_What the task requires_
The complete set of records below must be repeated precisely as given.

_Data provided_
-- ==== Sys2Proof/Laws/FrameTime.lean ====
section
/-!
SUPPORT. Which parts of the state an operation leaves as they are: memory words, Cornerstone's taps, TIME and LFR.
-/

-- one theorem after another: all at once would not fit the memory
set_option Elab.async false
set_option linter.all false

namespace Sys2Proof.Machine

/-! ### MemCode.lean -/

theorem State.modMem_fr {F : Nat} {r0 : State} (s : State) (f : MemState → MemState) (h0 : Frame F r0 s)
    (hF : F &&& 2097152 = 2097152 := by first | decide | exact sub_of (by assumption) (by decide)) : Frame F r0
    (State.modMem s f) :=
  Frame.raw h0

theorem State.setPoison_fr {F : Nat} {r0 : State} (s : State) (l : List (Nat × Nat × Nat)) (h0 : Frame F r0 s)
    (hF : F &&& 2097153 = 2097153 := by first | decide | exact sub_of (by assumption) (by decide)) : Frame F r0
    (State.setPoison s l) := by
  unfold State.setPoison
  with_reducible repeat' first
    | assumption | exact sub_of hF (by decide) | exact Frame.refl _ | assumption | apply ite_fr | apply itep_fr
    | apply State.modMem_fr | apply State.set_fr | apply State.setB_fr | apply foldl_fr | intro _
    | (extract_lets +onlyGivenNames x; first | (have hx : Frame F r0 x := ?_; clear_value x) | (have hx : Frame F r0 x.1 := ?_; clear_value x) | (have hf := fun a => x a; clear hf) | (have hf : CiphState := x; clear hf) | (have hf : SecState := x; clear hf) | clear_value x)
    | split

theorem State.poison_fr {F : Nat} {r0 : State} (s : State) (a inst addr : Nat) (h0 : Frame F r0 s)
    (hF : F &&& 2097153 = 2097153 := by first | decide | exact sub_of (by assumption) (by decide)) : Frame F r0
    (State.poison s a inst addr) := by
  unfold State.poison
  with_reducible repeat' first | assumption | exact sub_of hF (by decide) | apply ite_fr | apply State.setPoison_fr

theorem State.unpoison_fr {F : Nat} {r0 : State} (s : State) (a inst addr : Nat) (h0 : Frame F r0 s)
    (hF : F &&& 2097153 = 2097153 := by first | decide | exact sub_of (by assumption) (by decide)) : Frame F r0
    (State.unpoison s a inst addr) := by
  unfold State.unpoison
  with_reducible repeat' first | assumption | exact sub_of hF (by decide) | apply ite_fr | apply State.setPoison_fr

theorem State.memLog_fr {F : Nat} {r0 : State} (s : State) (kind a inst addr : Nat) (syn : Nat × Nat) (h0 : Frame F r0
    s) (hF : F &&& 16401 = 16401 := by first | decide | exact sub_of (by assumption) (by decide)) : Frame F r0
    (State.memLog s kind a inst addr syn) := by
  unfold State.memLog
  with_reducible repeat' first
    | assumption | exact sub_of hF (by decide) | apply ite_fr | apply State.raise_fr | apply State.addCnt_fr
    | apply State.setNat_fr | apply State.set_fr

theorem State.memCheck_fr {F : Nat} {r0 : State} (s : State) (a inst addr flips : Nat) (h0 : Frame F r0 s)
    (hF : F &&& 16401 = 16401 := by first | decide | exact sub_of (by assumption) (by decide)) : Frame F r0
    (State.memCheck s a inst addr flips).1 := by
  unfold State.memCheck
  with_reducible repeat' first
    | assumption | exact sub_of hF (by decide) | exact Frame.refl _ | assumption | apply ite_fr | apply itep_fr
    | apply State.memLog_fr | apply State.raise_fr | apply foldl_fr | intro _
    | (extract_lets +onlyGivenNames x; first | (have hx : Frame F r0 x := ?_; clear_value x) | (have hx : Frame F r0 x.1 := ?_; clear_value x) | (have hf := fun a => x a; clear hf) | (have hf : CiphState := x; clear hf) | (have hf : SecState := x; clear hf) | clear_value x)
    | split

theorem State.memSet_fr {F : Nat} {r0 : State} (s : State) (a inst addr w : Nat) (h0 : Frame F r0 s)
    (hF : F &&& 2097153 = 2097153 := by first | decide | exact sub_of (by assumption) (by decide)) : Frame F r0
    (State.memSet s a inst addr w) := by
  unfold State.memSet
  with_reducible repeat' first
    | assumption | intro _ | exact Frame.refl _ | subst x
    | (extract_lets +onlyGivenNames x; first | (have hx : Frame F r0 x := ?_; clear_value x) | (have hx : Frame F r0 x.1 := ?_; clear_value x) | (have hf := fun a => x a; clear hf) | (have hf : CiphState := x; clear hf) | (have hf : SecState := x; clear hf) | (have hf : LevelSeq := x; clear hf) | (have hf : CstState := x; clear hf) | clear_value x)
    | apply ite_fr | apply State.setNat_fr | apply State.modMem_fr | apply foldl_fr_of | dsimp only | split
    | exact sub_of hF (by decide)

_The completed task_
-- ==== Sys2Proof/Laws/FrameTime.lean ====
section
/-!
SUPPORT. Which parts of the state an operation leaves as they are: memory words, Cornerstone's taps, TIME and LFR.
-/

-- one theorem after another: all at once would not fit the memory
set_option Elab.async false
set_option linter.all false

namespace Sys2Proof.Machine

/-! ### MemCode.lean -/

theorem State.modMem_fr {F : Nat} {r0 : State} (s : State) (f : MemState → MemState) (h0 : Frame F r0 s)
    (hF : F &&& 2097152 = 2097152 := by first | decide | exact sub_of (by assumption) (by decide)) : Frame F r0
    (State.modMem s f) :=
  Frame.raw h0

theorem State.setPoison_fr {F : Nat} {r0 : State} (s : State) (l : List (Nat × Nat × Nat)) (h0 : Frame F r0 s)
    (hF : F &&& 2097153 = 2097153 := by first | decide | exact sub_of (by assumption) (by decide)) : Frame F r0
    (State.setPoison s l) := by
  unfold State.setPoison
  with_reducible repeat' first
    | assumption | exact sub_of hF (by decide) | exact Frame.refl _ | assumption | apply ite_fr | apply itep_fr
    | apply State.modMem_fr | apply State.set_fr | apply State.setB_fr | apply foldl_fr | intro _
    | (extract_lets +onlyGivenNames x; first | (have hx : Frame F r0 x := ?_; clear_value x) | (have hx : Frame F r0 x.1 := ?_; clear_value x) | (have hf := fun a => x a; clear hf) | (have hf : CiphState := x; clear hf) | (have hf : SecState := x; clear hf) | clear_value x)
    | split

theorem State.poison_fr {F : Nat} {r0 : State} (s : State) (a inst addr : Nat) (h0 : Frame F r0 s)
    (hF : F &&& 2097153 = 2097153 := by first | decide | exact sub_of (by assumption) (by decide)) : Frame F r0
    (State.poison s a inst addr) := by
  unfold State.poison
  with_reducible repeat' first | assumption | exact sub_of hF (by decide) | apply ite_fr | apply State.setPoison_fr

theorem State.unpoison_fr {F : Nat} {r0 : State} (s : State) (a inst addr : Nat) (h0 : Frame F r0 s)
    (hF : F &&& 2097153 = 2097153 := by first | decide | exact sub_of (by assumption) (by decide)) : Frame F r0
    (State.unpoison s a inst addr) := by
  unfold State.unpoison
  with_reducible repeat' first | assumption | exact sub_of hF (by decide) | apply ite_fr | apply State.setPoison_fr

theorem State.memLog_fr {F : Nat} {r0 : State} (s : State) (kind a inst addr : Nat) (syn : Nat × Nat) (h0 : Frame F r0
    s) (hF : F &&& 16401 = 16401 := by first | decide | exact sub_of (by assumption) (by decide)) : Frame F r0
    (State.memLog s kind a inst addr syn) := by
  unfold State.memLog
  with_reducible repeat' first
    | assumption | exact sub_of hF (by decide) | apply ite_fr | apply State.raise_fr | apply State.addCnt_fr
    | apply State.setNat_fr | apply State.set_fr

theorem State.memCheck_fr {F : Nat} {r0 : State} (s : State) (a inst addr flips : Nat) (h0 : Frame F r0 s)
    (hF : F &&& 16401 = 16401 := by first | decide | exact sub_of (by assumption) (by decide)) : Frame F r0
    (State.memCheck s a inst addr flips).1 := by
  unfold State.memCheck
  with_reducible repeat' first
    | assumption | exact sub_of hF (by decide) | exact Frame.refl _ | assumption | apply ite_fr | apply itep_fr
    | apply State.memLog_fr | apply State.raise_fr | apply foldl_fr | intro _
    | (extract_lets +onlyGivenNames x; first | (have hx : Frame F r0 x := ?_; clear_value x) | (have hx : Frame F r0 x.1 := ?_; clear_value x) | (have hf := fun a => x a; clear hf) | (have hf : CiphState := x; clear hf) | (have hf : SecState := x; clear hf) | clear_value x)
    | split

theorem State.memSet_fr {F : Nat} {r0 : State} (s : State) (a inst addr w : Nat) (h0 : Frame F r0 s)
    (hF : F &&& 2097153 = 2097153 := by first | decide | exact sub_of (by assumption) (by decide)) : Frame F r0
    (State.memSet s a inst addr w) := by
  unfold State.memSet
  with_reducible repeat' first
    | assumption | intro _ | exact Frame.refl _ | subst x
    | (extract_lets +onlyGivenNames x; first | (have hx : Frame F r0 x := ?_; clear_value x) | (have hx : Frame F r0 x.1 := ?_; clear_value x) | (have hf := fun a => x a; clear hf) | (have hf : CiphState := x; clear hf) | (have hf : SecState := x; clear hf) | (have hf : LevelSeq := x; clear hf) | (have hf : CstState := x; clear hf) | clear_value x)
    | apply ite_fr | apply State.setNat_fr | apply State.modMem_fr | apply foldl_fr_of | dsimp only | split
    | exact sub_of hF (by decide)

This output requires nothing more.